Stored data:
/-- R182–R184, R290, R353: messages at a network port: checked against the queue pair, the registered regions and the receives posted; bytes
that go to the bounce ring count no units. The answer where R184 names none is log entry 53: NAK invalid request for an unknown queue pair,
one in the error state, a Send that is too long or data of another length than announced; NAK access for a translation fault; RNR for a full
ring; and an immediate write ends a receive with its own length. -/
def Obligations.NetworkEvents : Prop :=
  ∀ (s : State) (m : NetMsg),
    runs (.netAtomicIn m) s (s.netReply .nakInvalid) ∧
    ((∀ q ∈ s.qps, q.qpn ≠ m.qpn) → ∀ n ∈ [Instr.netRdmaWriteIn m, .netRdmaReadIn m, .netSendIn m], runs n s (s.netReply .nakInvalid)) ∧
    (∀ q, (s.qps.find? fun q => q.qpn = m.qpn) = some q →
      ((s.ctx q.ctx).any (·.frozen) = true → ∀ n ∈ [Instr.netRdmaWriteIn m, .netRdmaReadIn m, .netSendIn m], runs n s (s.netReply .rnr)) ∧
      ((s.ctx q.ctx).any (·.frozen) = false → q.err = true →
        ∀ n ∈ [Instr.netRdmaWriteIn m, .netRdmaReadIn m, .netSendIn m], runs n s (s.netReply .nakInvalid)) ∧
      ((s.ctx q.ctx).any (·.frozen) = false → q.err = false →
        (s.netRegion q m true = none → runs (.netRdmaWriteIn m) s (s.netReply .nakAccess)) ∧
        (s.netRegion q m false = none → runs (.netRdmaReadIn m) s (s.netReply .nakAccess)) ∧
        (∀ r, s.netRegion q m true = some r → m.data.length ≠ m.len → runs (.netRdmaWriteIn m) s (s.netReply .nakInvalid)) ∧
        (∀ r, s.netRegion q m true = some r → m.data.length = m.len →
          let run := runs (.netRdmaWriteIn m) s
          let there := s.land q.ctx m.addr r.lword m.data
          (m.imm.isSome = true → s.nextRecv q = none → run (s.netReply .rnr)) ∧
          (m.imm = none ∨ (s.nextRecv q).isSome = true →
            (∀ c, there = .error (.fault c) → run (s.netReply .nakAccess)) ∧ (there = .error .full → run (s.netReply .rnr))) ∧
          (∀ s1 k, there = .ok (s1, k) →
            let s2 := if k < m.len then s1.arriveVa q.ctx r.lword (m.len - k) else s1
            (m.imm = none → run (s2.netReply .ack)) ∧
            (∀ v x, m.imm = some v → s.nextRecv q = some x → s2.nextRecv q = some x →
              run ((s2.endRecv q x m.len (some v) 0 (k == 0)).netReply .ack)))) ∧
        (∀ r c, s.netRegion q m false = some r → s.netPieces q.ctx m.addr .read (m.len + 1) m.len = .error c →
          runs (.netRdmaReadIn m) s (s.netReply .nakAccess)) ∧
        (∀ r l, s.netRegion q m false = some r → s.netPieces q.ctx m.addr .read (m.len + 1) m.len = .ok l → s.badUnit = [] →
          runs (.netRdmaReadIn m) s (s.netReply (.data (l.flatMap fun x => memRead s.mem x.1 x.2.2)))) ∧
        (s.nextRecv q = none → runs (.netSendIn m) s (s.netReply .rnr)) ∧
        (∀ x, s.nextRecv q = some x → x.units < m.data.length → ∃ t, runs (.netSendIn m) s t ∧ t.netOut = s.netOut ++ [.nakInvalid] ∧
          ∀ y ∈ t.xfers, y.id ≠ x.id) ∧
        (∀ x, s.nextRecv q = some x → m.data.length ≤ x.units →
          let run := runs (.netSendIn m) s
          let there := s.land q.ctx (x.addr 0) x.lword m.data
          (∀ c, there = .error (.fault c) →
            run (((s.modPair q.qpn fun p => { p with recvs := p.recvs.drop 1 }).endNet x c.toNat 0).netReply .nakAccess)) ∧
          (there = .error .full → run (s.netReply .rnr)) ∧
          (∀ s1 k, there = .ok (s1, k) →
            run ((s1.endRecv q x m.data.length m.imm k (decide (k < m.data.length) || m.data == [])).netReply .ack)))))

/-- R308, R309, R312, R348, R352, R353, R355: restarts, boot, loss of power, checkpoints and migration: what each keeps and what it loses.
The model's choices among these clauses: the power-on values (log entries 1, 2); the gallery is lost at a warm reset (log entry 49); what a
cold restart, a thermal shutdown and a power failure leave (log entry 50); how recovery is left, and that nothing but a boot happens in it (log
entry 51); a checkpoint and a restore are one step, and where the banks go (log entry 55); what a migration takes along (log entry 56). -/
def Obligations.DeviceEvents : Prop :=
  ∀ (s : State), mapsLegal s →
    let hbmKept := fun (t : State) => ∀ a, memByte t.mem a = if paKind a = .hbm then memByte s.mem a else 0
    let started := fun (t : State) => t.th = Thread.powerOn 0 ∧ t.ctxs = [] ∧ t.tiles = [] ∧ t.xfers = [] ∧ t.agenda = .event .boot :: s.agenda
    (∃ t, runs (.warmReset s.hiend.id) s t ∧ started t ∧ hbmKept t ∧ t.hiend.owner.cache = s.hiend.owner.cache ∧
      t.hiend.owner.floors = s.hiend.owner.floors ∧ t.hiend.owner.inc = s.hiend.owner.inc) ∧
    (∀ k, ∃ t, runs (.coldRestart s.hiend.id k) s t ∧ started t ∧ (k = true → hbmKept t) ∧ t.hiend.owner.inc = s.hiend.owner.inc + 1 ∧
      t.hiend.owner.cache = [] ∧ t.hiend.owner.floors = []) ∧
    (∃ t, runs .thermalShutdown s t ∧ started t ∧ hbmKept t ∧ t.power = .diesOff) ∧
    (∃ t, runs .powerFailure s t ∧ started t ∧ t.mem = [] ∧ t.power = .off) ∧
    (let v := s.svc
      let a := slotValid v.counter v.flash[0]?
      let b := slotValid v.counter v.flash[1]?
      (a = false → b = false → ∃ t, runs .boot s t ∧ t.svc.recovery = true ∧ t.svc.rcause = v.recoveryCause ∧ ∀ x ∈ t.threads, x.run = .exited) ∧
      (v.recovery = true → a = true ∨ b = true → ∃ t, runs .boot s t ∧ t.svc.recovery = false ∧ t.th = Thread.powerOn 0) ∧
      (∀ x, a = true → v.flash[0]? = some x → (b = false ∨ ∃ y, v.flash[1]? = some y ∧ y.ver.toNat ≤ x.ver.toNat) →
        ∃ t, runs .boot s t ∧ t.svc.slot = false ∧ t.svc.ver = x.ver ∧ t.svc.running = some x ∧ t.svc.fallback = !b ∧ t.svc.rcause = 0 ∧ t.power = .on) ∧
      (∀ y, b = true → v.flash[1]? = some y → (a = false ∨ ∃ x, v.flash[0]? = some x ∧ x.ver.toNat < y.ver.toNat) →
        ∃ t, runs .boot s t ∧ t.svc.slot = true ∧ t.svc.ver = y.ver ∧ t.svc.running = some y ∧ t.svc.fallback = !a ∧ t.svc.rcause = 0 ∧ t.power = .on)) ∧
    (s.svc.recovery = true → runs .bootComplete s s) ∧
    (s.svc.recovery = false → ∃ t, runs .bootComplete s t ∧ (s.svc.running = none → t.svc.counter = s.svc.counter) ∧
      ∀ x, s.svc.running = some x → t.svc.counter.toNat = max s.svc.counter.toNat x.minver.toNat) ∧
    (s.svc.recovery = true → runs .checkpoint s s) ∧
    (s.svc.recovery = false → ∀ s1, s.freeze (fun _ => true) = (s1, false) → runs .checkpoint s s1) ∧
    (s.svc.recovery = false → ∀ s1, s.freeze (fun _ => true) = (s1, true) → ∃ t c, runs .checkpoint s t ∧
      t = { s1.copyBanks with svc := { s1.svc with ckpts := s1.svc.ckpts ++ [c] } } ∧ c.mem = s1.copyBanks.mem ∧ c.ctxs = s1.ctxs ∧
      c.tiles = s1.tiles ∧ c.xfers = s1.xfers ∧ c.allocs = s1.allocs ∧ c.qps = s1.qps ∧ c.valid = true ∧
      (s1.mem.wf = true → (s1.tiles.map (·.1)).Nodup → (∀ x ∈ s1.tiles, x.1.2 < 16) → ∀ x ∈ s1.tiles, ∀ n < 4,
        memRead c.mem (Config.bankArea + 131072 * (16 * x.1.1 + x.1.2) + 32768 * n) 32768 = wBytes (x.2.wAt n))) ∧
    (∀ (n : Nat) c, s.svc.ckpts[n]? = some c →
      (c.valid = false → runs (.checkpointRestore n) s s) ∧
      (s.svc.recovery = true → runs (.checkpointRestore n) s s) ∧
      (c.valid = true → s.svc.recovery = false → (∃ t ∈ s.threads, t.isCore = true) → ∃ t, runs (.checkpointRestore n) s t ∧ t.mem = c.mem ∧
        t.ctxs = c.ctxs ∧ t.sched = c.sched ∧ t.xfers = c.xfers ∧ t.allocs = c.allocs ∧ t.qps = c.qps ∧ ∀ x ∈ c.threads, x ∈ t.threads)) ∧
    (∀ l dev,
      let mine := fun (c : BitVec 32) => l.contains c.toNat
      let fits := ∀ c ∈ l, Config.candidate dev (BitVec.ofNat 32 c) = true
      (¬fits ∨ s.svc.recovery = true → runs (.liveMigration l dev) s s) ∧
      (∀ s1, fits → s.svc.recovery = false → s.freeze mine = (s1, false) → runs (.liveMigration l dev) s s1) ∧
      (∀ s1, fits → s.svc.recovery = false → s.freeze mine = (s1, true) → ∃ t p, runs (.liveMigration l dev) s t ∧ t.mem = s1.mem ∧
        (∀ c ∈ t.ctxs, mine c.ctxid = true → c.frozen = true) ∧
        (∀ x ∈ t.threads, x.isCore = true → x.launch ≠ 0 ∨ x.pl = 0 → mine x.ctx = true → x.run ≠ .running) ∧
        t.svc.migrated = s1.svc.migrated ++ [p] ∧ p.ctxs = t.ctxs.filter fun c => mine c.ctxid))

/-- R346, R348–R351, R355: the service registers, live update, throttling and attestation, in every state; in recovery the endpoint serves
none of them but the throttle. The model's choices among these clauses: the descriptor's address is physical (log entry 42); what is served
in recovery (log entry 51); event writes act as an access at S (log entry 52); measurements of index 255, certificate slots other than 0 and
the bytes that are signed (log entry 54). -/
def Obligations.ServiceEvents : Prop :=
  ∀ (s : State),
    let v := s.svc
    let svc := fun (f : Service) => ({ s with svc := f } : State)
    let served := fun (i : Instr) (t : State) => (v.recovery = true → runs i s s) ∧ (v.recovery = false → runs i s t)
    (∀ watts tj, 115 ≤ tj → memoryLegal s = true → ∃ t, runs (.throttleUpdate watts tj) s t ∧ t.power = .diesOff ∧ t.ctxs = [] ∧
      ∀ a, memByte t.mem a = if paKind a = .hbm then memByte s.mem a else 0) ∧
    (∀ watts tj, tj < 115 → ∃ t, runs (.throttleUpdate watts tj) s t ∧ t.svc.tj = BitVec.ofNat 8 tj ∧
      t.svc.pcap = decide (v.pwrcap.toNat < watts) ∧ t.svc.tcap = decide (105 < tj) ∧
      (v.lvl ≤ 15 → v.pwrcap.toNat < watts ∨ 105 < tj → t.svc.lvl ≤ 15 ∧ (v.lvl < 15 → v.lvl < t.svc.lvl)) ∧
      (¬(v.pwrcap.toNat < watts ∨ 105 < tj) → t.svc.lvl ≤ v.lvl ∧ (0 < v.lvl → t.svc.lvl < v.lvl))) ∧
    (∀ d : Word,
      let desc := memRead s.mem d.toNat 32
      let b := bundleOf s.mem (fieldAt desc 0 8) (fieldAt desc 8 8)
      let part := s.sched.launches.any fun l => l.todo != [] && l.ran != [] && !l.failed
      (v.recovery = true → runs (.updreqWrite d) s s) ∧
      (v.recovery = false →
        (v.upd = 1 → runs (.updreqWrite d) s (svc { v with rej := true })) ∧
        (v.upd ≠ 1 → bundleValid v.counter b = false → runs (.updreqWrite d) s (svc { v with upd := 3 })) ∧
        (v.upd ≠ 1 → bundleValid v.counter b = true → ∃ t, runs (.updreqWrite d) s t ∧ t.svc.upd = 1 ∧ t.svc.updBundle = some b ∧
          t.svc.flash[if v.slot then 0 else 1]? = some b ∧ t.mem = s.mem ∧
          (part = false → t.sched = { s.sched with paused := true } ∧ (s.sched.paused = false → t.svc.handover = some s.sched)) ∧
          (part = true → t.sched = s.sched)))) ∧
    served .updreqRead (svc { v with rej := false }) ∧
    (v.updBundle = none ∨ v.upd ≠ 1 ∨ s.sched.paused = false → served .hbeat (svc { v with hbeat := v.hbeat + 1 })) ∧
    (∀ b, v.updBundle = some b → v.upd = 1 → s.sched.paused = true →
      served .hbeat { s with svc := { v with hbeat := v.hbeat + 1, upd := 2, updBundle := none, schedFw := bundleComp b 1 },
                             sched := { s.sched with paused := false } }) ∧
    (¬(v.upd = 1 ∧ s.sched.paused = true) → runs .updateHeartbeatTimeout s s) ∧
    (v.upd = 1 → s.sched.paused = true → ∃ t, runs .updateHeartbeatTimeout s t ∧ t.svc.upd = 4 ∧ t.svc.updBundle = none ∧
      t.sched = { s.sched with paused := false } ∧ t.svc.schedFw = v.schedFw ∧ ∀ b, t.svc.flash[if v.slot then 0 else 1]? = some b → b.bad = true) ∧
    (∀ w : Word, (∀ pa, pa ∉ [0x00FF00001008, 0x00FF00001020, 0x00FF00001028] → runs (.registerWrite pa w) s s) ∧
      served (.registerWrite 0x00FF00001020 w) (svc { v with
        pwrcap := if w.toNat % 4096 < 800 ∨ 2000 < w.toNat % 4096 then v.pwrcap else BitVec.ofNat 12 (w.toNat % 4096) }) ∧
      served (.registerWrite 0x00FF00001028 w) (svc { v with rasring := w &&& 0xFFFFFFFFFFFFFFC0 }) ∧
      ∃ t, runs (.updreqWrite w) s t ∧ runs (.registerWrite 0x00FF00001008 w) s t) ∧
    (let replies := fun (i : Instr) (a : SpdmReply) => served i (svc { v with spdm := v.spdm ++ [a] })
      let item := fun (i : Nat) => (i, Config.sm3 (s.measured i))
      let signed := fun (l : List (Nat × List Byte)) => SpdmReply.measurements l (Config.sm2Sign (l.flatMap fun x => BitVec.ofNat 8 x.1 :: x.2))
      replies .getVersion (.version 0x13) ∧ replies .getCapabilities (.capabilities false) ∧ replies .getDigests (.digests (Config.sm3 Config.certChain)) ∧
      (∀ a b, replies (.negotiateAlgorithms a b) (if a || b then .algorithms else .error)) ∧
      (∀ n, replies (.getCertificate n) (if n = 0 then .certificate Config.certChain else .error)) ∧
      (∀ n r, replies (.challenge n r) (if n = 0 then .challenge (Config.sm2Sign (Config.sm3 Config.certChain ++ r)) else .error)) ∧
      (∀ i, replies (.getMeasurements i) (if 1 ≤ i ∧ i ≤ 5 then signed [item i] else if i = 255 then signed ([1, 2, 3, 4, 5].map item) else .error)) ∧
      ∀ c, replies (.spdmUnsupported c) .unsupportedRequest)

/-! ### Reset and the memory form -/

/-- R273, R346, R348: right after reset the cores stand at M with the boot ROM's step next, and memory lists nothing. The registers' zeros,
the pc and the two maps' form are the model's choice (log entries 1 and 2). -/
def Obligations.ResetState : Prop :=
  let s := State.reset
  mapsLegal s ∧ s.mem = [] ∧ s.power = .on ∧ s.agenda = [.event .boot] ∧ s.threads.length = 16 ∧
  (∀ t ∈ s.threads, t.pl = 3 ∧ levelLegal t = true ∧ t.isCore = true ∧ t.pc = 2 ∧ t.window = [] ∧ ∀ r, t.getX r = 0) ∧
  s.svc.pwrcap = 2000 ∧ s.svc.lvl = 0 ∧ s.ctxs = []

/-- R208: whatever a step does, every memory stays in its canonical form: this device's, the other devices' and the checkpoints'. -/
def Obligations.StepKeepsMemoryForm : Prop :=
  ∀ (s t : State), memoryLegal s = true → step s = .next t → memoryLegal t = true
end

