-- ==== Sys2Proof/Laws/State.lean ====
section
/-! SUPPORT. What each named update of the state leaves alone: one lemma for each field of State, so that no later proof unfolds a
record update; and the registers after each update of the agent. -/

namespace Sys2Proof.Laws

open Sys2Proof.Machine Sys2Proof.Safety

set_option Elab.async false

/-! ### State.setX -/

@[simp] theorem setX_others (s : State) (r : XReg) (v : Word) : (s.setX r v).others = s.others := rfl
@[simp] theorem setX_stalled (s : State) (r : XReg) (v : Word) : (s.setX r v).stalled = s.stalled := rfl
@[simp] theorem setX_agenda (s : State) (r : XReg) (v : Word) : (s.setX r v).agenda = s.agenda := rfl
@[simp] theorem setX_policy (s : State) (r : XReg) (v : Word) : (s.setX r v).policy = s.policy := rfl
@[simp] theorem setX_fresh (s : State) (r : XReg) (v : Word) : (s.setX r v).fresh = s.fresh := rfl
@[simp] theorem setX_mem (s : State) (r : XReg) (v : Word) : (s.setX r v).mem = s.mem := rfl
@[simp] theorem setX_badUnit (s : State) (r : XReg) (v : Word) : (s.setX r v).badUnit = s.badUnit := rfl
@[simp] theorem setX_dues (s : State) (r : XReg) (v : Word) : (s.setX r v).dues = s.dues := rfl
@[simp] theorem setX_stops (s : State) (r : XReg) (v : Word) : (s.setX r v).stops = s.stops := rfl
@[simp] theorem setX_words (s : State) (r : XReg) (v : Word) : (s.setX r v).words = s.words := rfl
@[simp] theorem setX_allocs (s : State) (r : XReg) (v : Word) : (s.setX r v).allocs = s.allocs := rfl
@[simp] theorem setX_tiles (s : State) (r : XReg) (v : Word) : (s.setX r v).tiles = s.tiles := rfl
@[simp] theorem setX_halls (s : State) (r : XReg) (v : Word) : (s.setX r v).halls = s.halls := rfl
@[simp] theorem setX_ctxs (s : State) (r : XReg) (v : Word) : (s.setX r v).ctxs = s.ctxs := rfl
@[simp] theorem setX_sched (s : State) (r : XReg) (v : Word) : (s.setX r v).sched = s.sched := rfl
@[simp] theorem setX_xfers (s : State) (r : XReg) (v : Word) : (s.setX r v).xfers = s.xfers := rfl
@[simp] theorem setX_media (s : State) (r : XReg) (v : Word) : (s.setX r v).media = s.media := rfl
@[simp] theorem setX_spaces (s : State) (r : XReg) (v : Word) : (s.setX r v).spaces = s.spaces := rfl
@[simp] theorem setX_qps (s : State) (r : XReg) (v : Word) : (s.setX r v).qps = s.qps := rfl
@[simp] theorem setX_regions (s : State) (r : XReg) (v : Word) : (s.setX r v).regions = s.regions := rfl
@[simp] theorem setX_bounce (s : State) (r : XReg) (v : Word) : (s.setX r v).bounce = s.bounce := rfl
@[simp] theorem setX_netOut (s : State) (r : XReg) (v : Word) : (s.setX r v).netOut = s.netOut := rfl
@[simp] theorem setX_hiend (s : State) (r : XReg) (v : Word) : (s.setX r v).hiend = s.hiend := rfl
@[simp] theorem setX_peers (s : State) (r : XReg) (v : Word) : (s.setX r v).peers = s.peers := rfl
@[simp] theorem setX_ras (s : State) (r : XReg) (v : Word) : (s.setX r v).ras = s.ras := rfl
@[simp] theorem setX_svc (s : State) (r : XReg) (v : Word) : (s.setX r v).svc = s.svc := rfl
@[simp] theorem setX_power (s : State) (r : XReg) (v : Word) : (s.setX r v).power = s.power := rfl

/-! ### State.setTh -/

@[simp] theorem setTh_others (s : State) (t : Thread) : (s.setTh t).others = s.others := rfl
@[simp] theorem setTh_stalled (s : State) (t : Thread) : (s.setTh t).stalled = s.stalled := rfl
@[simp] theorem setTh_agenda (s : State) (t : Thread) : (s.setTh t).agenda = s.agenda := rfl
@[simp] theorem setTh_policy (s : State) (t : Thread) : (s.setTh t).policy = s.policy := rfl
@[simp] theorem setTh_fresh (s : State) (t : Thread) : (s.setTh t).fresh = s.fresh := rfl
@[simp] theorem setTh_mem (s : State) (t : Thread) : (s.setTh t).mem = s.mem := rfl
@[simp] theorem setTh_badUnit (s : State) (t : Thread) : (s.setTh t).badUnit = s.badUnit := rfl
@[simp] theorem setTh_dues (s : State) (t : Thread) : (s.setTh t).dues = s.dues := rfl
@[simp] theorem setTh_stops (s : State) (t : Thread) : (s.setTh t).stops = s.stops := rfl
@[simp] theorem setTh_words (s : State) (t : Thread) : (s.setTh t).words = s.words := rfl
@[simp] theorem setTh_allocs (s : State) (t : Thread) : (s.setTh t).allocs = s.allocs := rfl
@[simp] theorem setTh_tiles (s : State) (t : Thread) : (s.setTh t).tiles = s.tiles := rfl
@[simp] theorem setTh_halls (s : State) (t : Thread) : (s.setTh t).halls = s.halls := rfl
@[simp] theorem setTh_ctxs (s : State) (t : Thread) : (s.setTh t).ctxs = s.ctxs := rfl
@[simp] theorem setTh_sched (s : State) (t : Thread) : (s.setTh t).sched = s.sched := rfl
@[simp] theorem setTh_xfers (s : State) (t : Thread) : (s.setTh t).xfers = s.xfers := rfl
@[simp] theorem setTh_media (s : State) (t : Thread) : (s.setTh t).media = s.media := rfl
@[simp] theorem setTh_spaces (s : State) (t : Thread) : (s.setTh t).spaces = s.spaces := rfl
@[simp] theorem setTh_qps (s : State) (t : Thread) : (s.setTh t).qps = s.qps := rfl
@[simp] theorem setTh_regions (s : State) (t : Thread) : (s.setTh t).regions = s.regions := rfl
@[simp] theorem setTh_bounce (s : State) (t : Thread) : (s.setTh t).bounce = s.bounce := rfl
@[simp] theorem setTh_netOut (s : State) (t : Thread) : (s.setTh t).netOut = s.netOut := rfl
@[simp] theorem setTh_hiend (s : State) (t : Thread) : (s.setTh t).hiend = s.hiend := rfl
@[simp] theorem setTh_peers (s : State) (t : Thread) : (s.setTh t).peers = s.peers := rfl
@[simp] theorem setTh_ras (s : State) (t : Thread) : (s.setTh t).ras = s.ras := rfl
@[simp] theorem setTh_svc (s : State) (t : Thread) : (s.setTh t).svc = s.svc := rfl
@[simp] theorem setTh_power (s : State) (t : Thread) : (s.setTh t).power = s.power := rfl

/-! ### State.advance -/

@[simp] theorem advance_others (s : State) : (s.advance).others = s.others := rfl
@[simp] theorem advance_stalled (s : State) : (s.advance).stalled = s.stalled := rfl
@[simp] theorem advance_agenda (s : State) : (s.advance).agenda = s.agenda := rfl
@[simp] theorem advance_policy (s : State) : (s.advance).policy = s.policy := rfl
@[simp] theorem advance_fresh (s : State) : (s.advance).fresh = s.fresh := rfl
@[simp] theorem advance_mem (s : State) : (s.advance).mem = s.mem := rfl
@[simp] theorem advance_badUnit (s : State) : (s.advance).badUnit = s.badUnit := rfl
@[simp] theorem advance_dues (s : State) : (s.advance).dues = s.dues := rfl
@[simp] theorem advance_stops (s : State) : (s.advance).stops = s.stops := rfl
@[simp] theorem advance_words (s : State) : (s.advance).words = s.words := rfl
@[simp] theorem advance_allocs (s : State) : (s.advance).allocs = s.allocs := rfl
@[simp] theorem advance_tiles (s : State) : (s.advance).tiles = s.tiles := rfl
@[simp] theorem advance_halls (s : State) : (s.advance).halls = s.halls := rfl
@[simp] theorem advance_ctxs (s : State) : (s.advance).ctxs = s.ctxs := rfl
@[simp] theorem advance_sched (s : State) : (s.advance).sched = s.sched := rfl
@[simp] theorem advance_xfers (s : State) : (s.advance).xfers = s.xfers := rfl
@[simp] theorem advance_media (s : State) : (s.advance).media = s.media := rfl
@[simp] theorem advance_spaces (s : State) : (s.advance).spaces = s.spaces := rfl
@[simp] theorem advance_qps (s : State) : (s.advance).qps = s.qps := rfl
@[simp] theorem advance_regions (s : State) : (s.advance).regions = s.regions := rfl
@[simp] theorem advance_bounce (s : State) : (s.advance).bounce = s.bounce := rfl
@[simp] theorem advance_netOut (s : State) : (s.advance).netOut = s.netOut := rfl
@[simp] theorem advance_hiend (s : State) : (s.advance).hiend = s.hiend := rfl
@[simp] theorem advance_peers (s : State) : (s.advance).peers = s.peers := rfl
@[simp] theorem advance_ras (s : State) : (s.advance).ras = s.ras := rfl
@[simp] theorem advance_svc (s : State) : (s.advance).svc = s.svc := rfl
@[simp] theorem advance_power (s : State) : (s.advance).power = s.power := rfl

/-! ### State.enter -/

@[simp] theorem enter_others (s : State) (a : Word) : (s.enter a).others = s.others := rfl
@[simp] theorem enter_stalled (s : State) (a : Word) : (s.enter a).stalled = s.stalled := rfl
@[simp] theorem enter_agenda (s : State) (a : Word) : (s.enter a).agenda = s.agenda := rfl
@[simp] theorem enter_policy (s : State) (a : Word) : (s.enter a).policy = s.policy := rfl
@[simp] theorem enter_fresh (s : State) (a : Word) : (s.enter a).fresh = s.fresh := rfl
@[simp] theorem enter_mem (s : State) (a : Word) : (s.enter a).mem = s.mem := rfl
@[simp] theorem enter_badUnit (s : State) (a : Word) : (s.enter a).badUnit = s.badUnit := rfl
@[simp] theorem enter_dues (s : State) (a : Word) : (s.enter a).dues = s.dues := rfl
@[simp] theorem enter_stops (s : State) (a : Word) : (s.enter a).stops = s.stops := rfl
@[simp] theorem enter_words (s : State) (a : Word) : (s.enter a).words = s.words := rfl
@[simp] theorem enter_allocs (s : State) (a : Word) : (s.enter a).allocs = s.allocs := rfl
@[simp] theorem enter_tiles (s : State) (a : Word) : (s.enter a).tiles = s.tiles := rfl
@[simp] theorem enter_halls (s : State) (a : Word) : (s.enter a).halls = s.halls := rfl
@[simp] theorem enter_ctxs (s : State) (a : Word) : (s.enter a).ctxs = s.ctxs := rfl
@[simp] theorem enter_sched (s : State) (a : Word) : (s.enter a).sched = s.sched := rfl
@[simp] theorem enter_xfers (s : State) (a : Word) : (s.enter a).xfers = s.xfers := rfl
@[simp] theorem enter_media (s : State) (a : Word) : (s.enter a).media = s.media := rfl
@[simp] theorem enter_spaces (s : State) (a : Word) : (s.enter a).spaces = s.spaces := rfl
@[simp] theorem enter_qps (s : State) (a : Word) : (s.enter a).qps = s.qps := rfl
@[simp] theorem enter_regions (s : State) (a : Word) : (s.enter a).regions = s.regions := rfl
@[simp] theorem enter_bounce (s : State) (a : Word) : (s.enter a).bounce = s.bounce := rfl
@[simp] theorem enter_netOut (s : State) (a : Word) : (s.enter a).netOut = s.netOut := rfl
@[simp] theorem enter_hiend (s : State) (a : Word) : (s.enter a).hiend = s.hiend := rfl
@[simp] theorem enter_peers (s : State) (a : Word) : (s.enter a).peers = s.peers := rfl
@[simp] theorem enter_ras (s : State) (a : Word) : (s.enter a).ras = s.ras := rfl
@[simp] theorem enter_svc (s : State) (a : Word) : (s.enter a).svc = s.svc := rfl
@[simp] theorem enter_power (s : State) (a : Word) : (s.enter a).power = s.power := rfl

= WHAT YOU HAVE TO DO =
How many lines in the records above contain the word "checkpointRestore"? Give only the number.

= PROBLEM SOLUTION =
3